-- ==== Sys2Proof/Certificates/Slice0/Obligations.lean ====
section
/-! DEFINITION. The statements for the provers, from the numbered rules of spec/. An obligation's docstring names the
rules it formalises; where a part is an inference the spec marks as its own, or a choice of the model, it says so. -/

open Sys2Proof Sys2Proof.Machine

/-! ### Encoding and dispatch -/

/-- R49, R50, R52, R58: the opcode map, each command taking up the ports it reads, and the reserved opcodes. -/
def Obligations.OpcodeMapSelectsCommands : Prop := ∀ p : Ports,
  decode ⟨0x0, p⟩ = .nop ∧
  decode ⟨0x1, p⟩ = .idEncode ⟨p.value, p.eff, p.rtr, p.err⟩ ∧
  decode ⟨0x2, p⟩ = .idDecode p.raw ∧
  decode ⟨0x3, p⟩ = .idCheck ⟨p.value, p.eff, p.rtr, p.err⟩ ∧
  decode ⟨0x4, p⟩ = .framePack ⟨p.value, p.eff, p.rtr, p.err⟩ p.plen p.payload ∧
  decode ⟨0x5, p⟩ = .frameUnpack p.frame ∧
  decode ⟨0x6, p⟩ = .frameCheck p.frame ∧
  decode ⟨0x7, p⟩ = .txPrep ⟨p.value, p.eff, p.rtr, p.err⟩ p.plen p.payload ∧
  decode ⟨0x8, p⟩ = .rxPush p.chunk p.clen ∧
  decode ⟨0x9, p⟩ = .rxAccept p.cap ∧
  decode ⟨0xA, p⟩ = .filterGen ⟨p.value, p.eff, p.rtr, p.err⟩ ∧
  decode ⟨0xB, p⟩ = .reservedB ∧
  decode ⟨0xC, p⟩ = .reservedC ∧
  decode ⟨0xD, p⟩ = .reservedD ∧
  decode ⟨0xE, p⟩ = .reservedE ∧
  decode ⟨0xF, p⟩ = .reservedF

/-- Decode and encode agree for every instruction and every operand value, and no other opcode gives the same
instruction. The encoder puts the unread ports at zero (DESIGN CHOICE, notes/assumptions/10.md). -/
def Obligations.DecodeOfEncodeIsIdentity : Prop :=
  (∀ i : Instr, decode (encode i) = i) ∧ ∀ c : Command, (encode (decode c)).op = c.op

/-- R50: the ports a command does not list have no effect: two commands with one opcode whose listed ports agree give
the same step. -/
def Obligations.UnlistedPortsHaveNoEffect : Prop := ∀ (op : BitVec 4) (p q : Ports) (s : State) (rest : List HostAction),
  (∀ n ∈ portsRead op, sameOnPort p q n = true) →
    step { s with pending := .command ⟨op, p⟩ :: rest } = step { s with pending := .command ⟨op, q⟩ :: rest }

/-- From R51: payload bytes at and past `in.plen` and chunk bytes at and past `in.clen` are not read. -/
def Obligations.BytesPastTheCountAreNotRead : Prop := ∀ s : State,
  (∀ (id : CanId) (n : Word) (p q : Slot), SamePrefix n.toNat p q →
    exec (.framePack id n p) s = exec (.framePack id n q) s ∧ exec (.txPrep id n p) s = exec (.txPrep id n q) s) ∧
  ∀ (n : BitVec 5) (a b : Image), SamePrefix n.toNat a b → exec (.rxPush a n) s = exec (.rxPush b n) s

/-! ### The step -/

/-- From R48 and R58: a step with a command at the port is exec of the decoded command, the command then past. The
pending list is the model's own (DESIGN CHOICE, notes/assumptions/1.md). -/
def Obligations.StepRunsTheDecodedCommand : Prop := ∀ (s : State) (c : Command) (rest : List HostAction),
  s.pending = .command c :: rest → step s = exec (decode c) { s with pending := rest }

/-- A word that decodes is run by the very next step after withFetchWord, and nothing else is changed. The word form
is the model's own (DESIGN CHOICE, notes/assumptions/11.md). -/
def Obligations.FetchedWordRunsNext : Prop := ∀ (s : State) (nbits w : Nat) (i : Instr),
  decodeTableWord nbits w = some i → step (s.withFetchWord nbits w) = exec i s

/-- R91: when the host issues no command, no register changes. -/
def Obligations.IdlePortChangesNothing : Prop := ∀ s : State, s.pending = [] → step s = .next s

/-- From R96 and R53: every step completes, whatever the state and the host's action. -/
def Obligations.EveryStepCompletes : Prop := ∀ s : State, ∃ t, step s = .next t

/-- R108: the reset value of every register and the derived signals, at State.reset and after a reset of the block in
any state, which leaves the parameters as configured. -/
def Obligations.ResetGivesEveryRegisterItsValue : Prop :=
  (∀ r : State, (r = State.reset ∨ ∃ s : State, r = resetBlock s) →
    r.rRaw = 0x00000000 ∧ r.rId = ⟨0x00000000, false, false, false⟩ ∧ r.rValid = false ∧
    (∀ i : Fin 16, r.rFrame[i] = 0x00) ∧ r.rLen = 0x00 ∧ (∀ i : Fin 8, r.rData[i] = 0x00) ∧ r.rBe = 0x00 ∧
    r.fId = 0x00000000 ∧ r.fMask = 0x00000000 ∧ r.txStrobe = false ∧ r.errCode = 0 ∧ r.errDetail = 0 ∧
    r.rxStatus = 0 ∧ (∀ i : Fin 16, r.stage[i] = 0x00) ∧ r.stageCnt = 0 ∧ rxFull r = false ∧ rxSuccess r = false) ∧
  ∀ s : State, (resetBlock s).cfg = s.cfg

/-- From R109: the host may reset the block in any state, and the block then accepts the next command at once. That
the reset is a step of its own is the model's (DESIGN CHOICE, notes/assumptions/1.md). -/
def Obligations.HostResetIsAStep : Prop := ∀ (s : State) (rest : List HostAction), s.pending = .reset :: rest →
  step s = .next { State.reset with cfg := s.cfg, pending := rest }

/-- From R6, R38: no step changes a parameter; the byte order cannot be switched at run time. -/
def Obligations.NoStepChangesAParameter : Prop := ∀ s t : State, step s = .next t → t.cfg = s.cfg

/-- From R45: commands take effect in the order the host issues them. Issuing one list and then another is issuing the
second in the state the first leaves, so each command sees every write of every earlier one and none of a later one. -/
def Obligations.CommandsTakeEffectInIssueOrder : Prop := ∀ (is js : List Instr) (s : State), ∃ t,
  Host.Core.run Sys2Proof.core is.length { s with pending := issue is } = .next t ∧
  Host.Core.run Sys2Proof.core (is.length + js.length) { s with pending := issue (is ++ js) } =
    Host.Core.run Sys2Proof.core js.length { t with pending := issue js }

/-- R33: the derived output signals. -/
def Obligations.DerivedSignalsReadTheRegisters : Prop := ∀ s : State,
  (rxFull s = true ↔ s.stageCnt.toNat = 16) ∧ (rxSuccess s = true ↔ s.rxStatus = 1)

/-! ### The CanId flag packer -/

/-- R59: encodeId bit by bit. The low 29 bits are the value's, each flag stands at its position, the positions are a
permutation of 31, 30, 29, so value bits 31:29 reach no bit of the word. -/
def Obligations.EncodeIdPlacesEveryBit : Prop := ∀ (cfg : Config) (id : CanId),
  (∀ j < 29, (encodeId cfg id).getLsbD j = id.value.getLsbD j) ∧
  (encodeId cfg id).getLsbD (effPos cfg.flags) = id.eff ∧
  (encodeId cfg id).getLsbD (rtrPos cfg.flags) = id.rtr ∧
  (encodeId cfg id).getLsbD (errPos cfg.flags) = id.err ∧
  [effPos cfg.flags, rtrPos cfg.flags, errPos cfg.flags].Perm [31, 30, 29]

/-- R60: decodeId bit by bit, for every word. -/
def Obligations.DecodeIdReadsEveryBit : Prop := ∀ (cfg : Config) (raw : Word),
  (∀ j < 29, (decodeId cfg raw).value.getLsbD j = raw.getLsbD j) ∧
  (∀ j < 32, 29 ≤ j → (decodeId cfg raw).value.getLsbD j = false) ∧
  (decodeId cfg raw).eff = raw.getLsbD (effPos cfg.flags) ∧
  (decodeId cfg raw).rtr = raw.getLsbD (rtrPos cfg.flags) ∧
  (decodeId cfg raw).err = raw.getLsbD (errPos cfg.flags)

/-- R61: an id is valid exactly when its error flag is clear and its value, unsigned over all 32 bits, fits the
addressing mode; RTR has no effect. -/
def Obligations.IdValidityIsTheRangeOfTheMode : Prop := ∀ (value : Word) (eff rtr err : Bool),
  (idValid ⟨value, eff, rtr, err⟩ = true ↔
    err = false ∧ (eff = true → value.toNat ≤ 0x1FFFFFFF) ∧ (eff = false → value.toNat ≤ 0x7FF)) ∧
  idValid ⟨value, eff, rtr, err⟩ = idValid ⟨value, eff, !rtr, err⟩
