/-- Each register of the statement does differ after one of its writers. -/
theorem witness_OnlyListedCommandsWriteARegister :
    ends (exec (.idEncode (std 1)) State.reset) (·.rRaw != 0) = true ∧
    ends (exec (.idDecode 1) State.reset) (·.rId != std 0) = true ∧
    ends (exec (.idCheck (std 1)) State.reset) (·.rValid) = true ∧
    ends (exec (.framePack (std 1) 1 oneToEight) State.reset) (·.rFrame != State.reset.rFrame) = true ∧
    ends (exec (.frameUnpack errImg) State.reset) (fun t => t.rLen != 0 && t.rData != State.reset.rData) = true ∧
    ends (exec (.rxAccept 8) (staged img 16)) (fun t => t.rBe != 0 && t.rxStatus != 0 && t.stageCnt != 16) = true ∧
    ends (exec (.filterGen (std 1)) State.reset) (fun t => t.fId != 0 && t.fMask != 0) = true ∧
    ends (exec (.rxPush img 1) State.reset) (·.stage != State.reset.stage) = true := by decide

theorem witness_OtherCommandsAreIdempotent :
    opcode .nop ≠ 0x8 ∧ opcode .nop ≠ 0x9 ∧ ∃ t, exec .nop State.reset = .next t := ⟨by decide, by decide, _, rfl⟩

theorem witness_BehaviourDependsOnPortsAndStageOnly :
    SameInputs (staged img 16) { staged img 16 with rRaw := 5, rValid := true, errCode := 2 } ∧
      (∃ t, exec (.rxAccept 8) (staged img 16) = .next t) ∧
      ∃ t, exec (.rxAccept 8) { staged img 16 with rRaw := 5, rValid := true, errCode := 2 } = .next t :=
  ⟨by decide, ⟨_, exec_eq _ _⟩, _, exec_eq _ _⟩

theorem witness_StaleStageBytesAreNeverRead :
    SameButStale (staged img 15) (staged (img.set 15 0xFF) 15) ∧ SameButStale (staged img 0) (staged errImg 0) := by decide

theorem witness_EveryStepKeepsTheInvariant :
    StateInv State.reset ∧ StateInv (staged img 16) ∧ ∃ t, step (State.reset.withFetchWord 8 7) = .next t :=
  ⟨by decide, by decide, _, rfl⟩

end Sys2Proof.Tests
end

section
/-! PROOFS. The state: the derived signals (R33) and what TX_STROBE says of the last command (R27). -/

namespace Sys2Proof.Machine

/-! ### The derived output signals -/

theorem rxFull_iff (s : State) : rxFull s = true ↔ s.stageCnt.toNat = 16 := by
  rw [rxFull, beq_iff_eq, ← BitVec.toNat_inj]
  rfl

theorem rxSuccess_iff (s : State) : rxSuccess s = true ↔ s.rxStatus = 1 :=
  beq_iff_eq

/-- Settles O13, one signal at a time. -/
theorem derivedSignalsReadTheRegisters : Obligations.DerivedSignalsReadTheRegisters :=
  fun s => ⟨rxFull_iff s, rxSuccess_iff s⟩

/-! ### The send strobe -/

@[simp] theorem acceptStaged_txStrobe (s : State) : (acceptStaged s).txStrobe = s.txStrobe := by
  obtain ⟨-, h⟩ | ⟨-, -, h⟩ | ⟨-, -, h⟩ := acceptStaged_cases s <;> simp [h]

/-- The prologue clears TX_STROBE, and of all the commands only TX_PREP sets it again (R27, R48). -/
theorem after_txStrobe_of_not_txPrep (i : Instr) (s : State) (hi : ∀ id n p, i ≠ .txPrep id n p) :
    (after i s).txStrobe = false := by
  cases i with
  | txPrep id n p => exact absurd rfl (hi id n p)
  | framePack id n p => simp only [after]; split <;> simp
  | rxPush b n => simp only [after]; split <;> simp
  | rxAccept cap => simp only [after]; split <;> simp
  | filterGen id => simp only [after]; split <;> simp
  | _ => simp [after]

/-- A TX_PREP strobes exactly when it raises nothing: each failed check writes ERR_CODE over a cleared strobe (R75). -/
theorem after_txPrep_txStrobe (id : CanId) (n : Word) (p : Slot) (s : State) :
    (after (.txPrep id n p) s).txStrobe = true ↔ (after (.txPrep id n p) s).errCode = 0 := by
  simp only [after]
  split
  · simp
  · split <;> simp

/-- Settles O50, by the split of `after` into TX_PREP and all other instructions. -/
theorem strobeMeansTheLastCommandPreparedASend : Obligations.StrobeMeansTheLastCommandPreparedASend := by
  refine ⟨rfl, fun i s t ht => ?_⟩
  obtain rfl := eq_after_of_exec ht
  constructor
  · intro hstrobe
    by_cases hi : ∃ id n p, i = .txPrep id n p
    · obtain ⟨id, n, p, rfl⟩ := hi
      exact ⟨id, n, p, rfl, (after_txPrep_txStrobe id n p s).mp hstrobe⟩
    · have hclear := after_txStrobe_of_not_txPrep i s fun id n p h => hi ⟨id, n, p, h⟩
      rw [hclear] at hstrobe
      contradiction
  · rintro ⟨id, n, p, rfl, herr⟩
    exact (after_txPrep_txStrobe id n p s).mpr herr

end Sys2Proof.Machine
end

section
/-! PROOFS. The command port: the ports a command does not list (R50) do not reach its instruction, nor its step. -/

namespace Sys2Proof.Machine

/-- The group `in.id` is read from its four ports alone (R50). -/
theorem id_eq_of_sameOn_idPorts {p q : Ports} (h : ∀ n ∈ idPorts, sameOnPort p q n = true) : p.id = q.id := by
  obtain ⟨hvalue, heff, hrtr, herr⟩ : p.value = q.value ∧ p.eff = q.eff ∧ p.rtr = q.rtr ∧ p.err = q.err := by
    simpa [idPorts, sameOnPort] using h
  simp only [Ports.id, hvalue, heff, hrtr, herr]

/-- FRAME_PACK and TX_PREP list the same ports, the group `in.id`, `in.plen` and `in.payload` (R50). -/
theorem frameOperands_eq_of_sameOn {p q : Ports}
    (h : ∀ n ∈ idPorts ++ [.plen, .payload], sameOnPort p q n = true) :
    p.id = q.id ∧ p.plen = q.plen ∧ p.payload = q.payload := by
  obtain ⟨hid, hrest⟩ := List.forall_mem_append.mp h
  exact ⟨id_eq_of_sameOn_idPorts hid, by simpa [sameOnPort] using hrest⟩

/-- The decoder takes up no port that the opcode table does not list for the opcode (R50, R58). -/
theorem decode_eq_of_sameOn_portsRead {op : BitVec 4} {p q : Ports}
    (h : ∀ n ∈ portsRead op, sameOnPort p q n = true) : decode ⟨op, p⟩ = decode ⟨op, q⟩ := by
  match op, h with
  | 0x1#4, h | 0x3#4, h | 0xA#4, h => -- ID_ENCODE, ID_CHECK, FILTER_GEN
    have hid : p.id = q.id := id_eq_of_sameOn_idPorts h
    simp [decode, hid]
  | 0x2#4, h => -- ID_DECODE
    have hraw : p.raw = q.raw := eq_of_beq (h .raw (by decide))
    simp [decode, hraw]
  | 0x4#4, h | 0x7#4, h => -- FRAME_PACK, TX_PREP
    obtain ⟨hid, hplen, hpayload⟩ := frameOperands_eq_of_sameOn h
    simp [decode, hid, hplen, hpayload]
  | 0x5#4, h | 0x6#4, h => -- FRAME_UNPACK, FRAME_CHECK
    have hframe : p.frame = q.frame := eq_of_beq (h .frame (by decide))
    simp [decode, hframe]
  | 0x8#4, h => -- RX_PUSH
    have hchunk : p.chunk = q.chunk := eq_of_beq (h .chunk (by decide))
    have hclen : p.clen = q.clen := eq_of_beq (h .clen (by decide))
    simp [decode, hchunk, hclen]
  | 0x9#4, h => -- RX_ACCEPT
    have hcap : p.cap = q.cap := eq_of_beq (h .cap (by decide))
    simp [decode, hcap]
  -- NOP and the reserved opcodes take up no port
  | 0x0#4, _ | 0xB#4, _ | 0xC#4, _ | 0xD#4, _ | 0xE#4, _ | 0xF#4, _ => rfl
  | ⟨⟨n + 16, hn⟩⟩, _ => omega -- no opcode is wider than its port

/-- Settles O3: the step sees a command only through `decode`. -/
theorem unlistedPortsHaveNoEffect : Obligations.UnlistedPortsHaveNoEffect := by
  intro op p q s rest h
  simp only [step, decode_eq_of_sameOn_portsRead h]

end Sys2Proof.Machine
end

section
/-! PROOFS. The CanId flag packer: the raw word bit by bit (R59, R60), validity (R61) and the three commands on an
identifier (R62 to R64). -/

namespace Sys2Proof.Machine

/-! ### encodeId -/

/-- No flag position is below 29, so the value field of the raw word is the value's. -/
theorem encodeId_getLsbD_of_lt (cfg : Config) (id : CanId) {j : Nat} (hj : j < 29) :
    (encodeId cfg id).getLsbD j = id.value.getLsbD j := by
  obtain ⟨⟨heff, -⟩, ⟨hrtr, -⟩, ⟨herr, -⟩, -⟩ := flagPositions cfg.flags
  rw [encodeId_getLsbD cfg id j (by omega)]
  simp [hj, show j ≠ effPos cfg.flags by omega, show j ≠ rtrPos cfg.flags by omega,
    show j ≠ errPos cfg.flags by omega]

/-- At a flag position the value is masked off, and the other two flags stand elsewhere. -/
theorem encodeId_getLsbD_effPos (cfg : Config) (id : CanId) :
    (encodeId cfg id).getLsbD (effPos cfg.flags) = id.eff := by
  obtain ⟨⟨hlow, hhigh⟩, -, -, heffRtr, heffErr, -⟩ := flagPositions cfg.flags
  rw [encodeId_getLsbD cfg id _ hhigh]
  simp [Nat.not_lt.mpr hlow, heffRtr, heffErr]

theorem encodeId_getLsbD_rtrPos (cfg : Config) (id : CanId) :
    (encodeId cfg id).getLsbD (rtrPos cfg.flags) = id.rtr := by
  obtain ⟨-, ⟨hlow, hhigh⟩, -, heffRtr, -, hrtrErr⟩ := flagPositions cfg.flags
  rw [encodeId_getLsbD cfg id _ hhigh]
  simp [Nat.not_lt.mpr hlow, heffRtr.symm, hrtrErr]

theorem encodeId_getLsbD_errPos (cfg : Config) (id : CanId) :
    (encodeId cfg id).getLsbD (errPos cfg.flags) = id.err := by
  obtain ⟨-, -, ⟨hlow, hhigh⟩, -, heffErr, hrtrErr⟩ := flagPositions cfg.flags
  rw [encodeId_getLsbD cfg id _ hhigh]
  simp [Nat.not_lt.mpr hlow, heffErr.symm, hrtrErr.symm]

/-- R6: the six layouts are the permutations of 31, 30, 29. -/
theorem flagPositions_perm (l : FlagLayout) : [effPos l, rtrPos l, errPos l].Perm [31, 30, 29] := by
  cases l <;> decide

/-- Settles O14, one field of the raw word at a time. -/
theorem encodeIdPlacesEveryBit : Obligations.EncodeIdPlacesEveryBit := fun cfg id =>
  ⟨fun _ hj => encodeId_getLsbD_of_lt cfg id hj, encodeId_getLsbD_effPos cfg id, encodeId_getLsbD_rtrPos cfg id,
    encodeId_getLsbD_errPos cfg id, flagPositions_perm cfg.flags⟩

/-! ### decodeId -/

theorem decodeId_value_getLsbD (cfg : Config) (raw : Word) (j : Nat) :
    (decodeId cfg raw).value.getLsbD j = (raw.getLsbD j && decide (j < 29)) := by
  rw [decodeId, BitVec.getLsbD_and, valueMask_getLsbD]

/-- Settles O15: the value field is the mask's bits, and the flags are read where they stand. -/
theorem decodeIdReadsEveryBit : Obligations.DecodeIdReadsEveryBit := by
  intro cfg raw
  refine ⟨fun j hj => ?_, fun j _ hj => ?_, rfl, rfl, rfl⟩
  · rw [decodeId_value_getLsbD, decide_eq_true hj, Bool.and_true]
  · rw [decodeId_value_getLsbD, decide_eq_false (Nat.not_lt.mpr hj), Bool.and_false]

/-! ### idValid -/

/-- Settles O16: the bound is chosen by EFF, and `idValid` does not read RTR. -/
theorem idValidityIsTheRangeOfTheMode : Obligations.IdValidityIsTheRangeOfTheMode := by
  refine fun value eff rtr err => ⟨?_, rfl⟩
  rw [idValid_eq]
  cases eff with
  | false => simp
  | true => simp

/-! ### The commands -/

/-- Settles O17: the stated registers are those that `after` gives ID_ENCODE, by unfolding its one write and the prologue. -/
theorem idEncodeWritesTheRawWord : Obligations.IdEncodeWritesTheRawWord :=
  fun id s => exec_eq (.idEncode id) s

/-- Settles O18: the stated registers are those that `after` gives ID_DECODE, by unfolding its one write and the prologue. -/
theorem idDecodeWritesTheIdentifier : Obligations.IdDecodeWritesTheIdentifier :=
  fun raw s => exec_eq (.idDecode raw) s

/-- Settles O19: the stated registers are those that `after` gives ID_CHECK, by unfolding its one write and the prologue. -/
theorem idCheckWritesTheValidityBit : Obligations.IdCheckWritesTheValidityBit :=
  fun id s => exec_eq (.idCheck id) s

end Sys2Proof.Machine
end

section
/-! PROOFS. The CanFrame serializer: packFrame byte by byte (R67), what unpackFrame reads (R68), validity (R69) and
the three commands on a frame (R70 to R72). -/

namespace Sys2Proof.Machine

/-! ### packFrame -/

/-- A length within the slot fits the image's length byte, so no bit of it is lost (R67). -/
theorem packFrame_lenByte_toNat (cfg : Config) (id : CanId) {n : Word} (p : Slot) (hn : n.toNat ≤ 8) :
    (packFrame cfg id n p)[4].toNat = n.toNat := by
  rw [packFrame_lenByte, BitVec.toNat_setWidth, Nat.mod_eq_of_lt (by omega)]

/-- Settles O23, one region of the image at a time. -/
theorem packFrameWritesEveryByte : Obligations.PackFrameWritesEveryByte := by
  intro cfg id n p hn
  obtain ⟨h5, h6, h7⟩ := packFrame_padding cfg id n p
  exact ⟨fun i => packFrame_idByte cfg id n p i i.isLt, packFrame_lenByte_toNat cfg id p hn, h5, h6, h7,
    fun i => packFrame_slotByte cfg id n p i i.isLt⟩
---
WHAT IS EXPECTED — Set down exactly the lines of the data above, beginning with the line that has "(∀ i : Instr, decode" and ending with the line that has "def Obligations.UnlistedPortsHaveNoEffect : Prop", and no others.

FINISHED TASK —
  (∀ i : Instr, decode (encode i) = i) ∧ ∀ c : Command, (encode (decode c)).op = c.op

/-- R50: the ports a command does not list have no effect: two commands with one opcode whose listed ports agree give
the same step. -/
def Obligations.UnlistedPortsHaveNoEffect : Prop := ∀ (op : BitVec 4) (p q : Ports) (s : State) (rest : List HostAction),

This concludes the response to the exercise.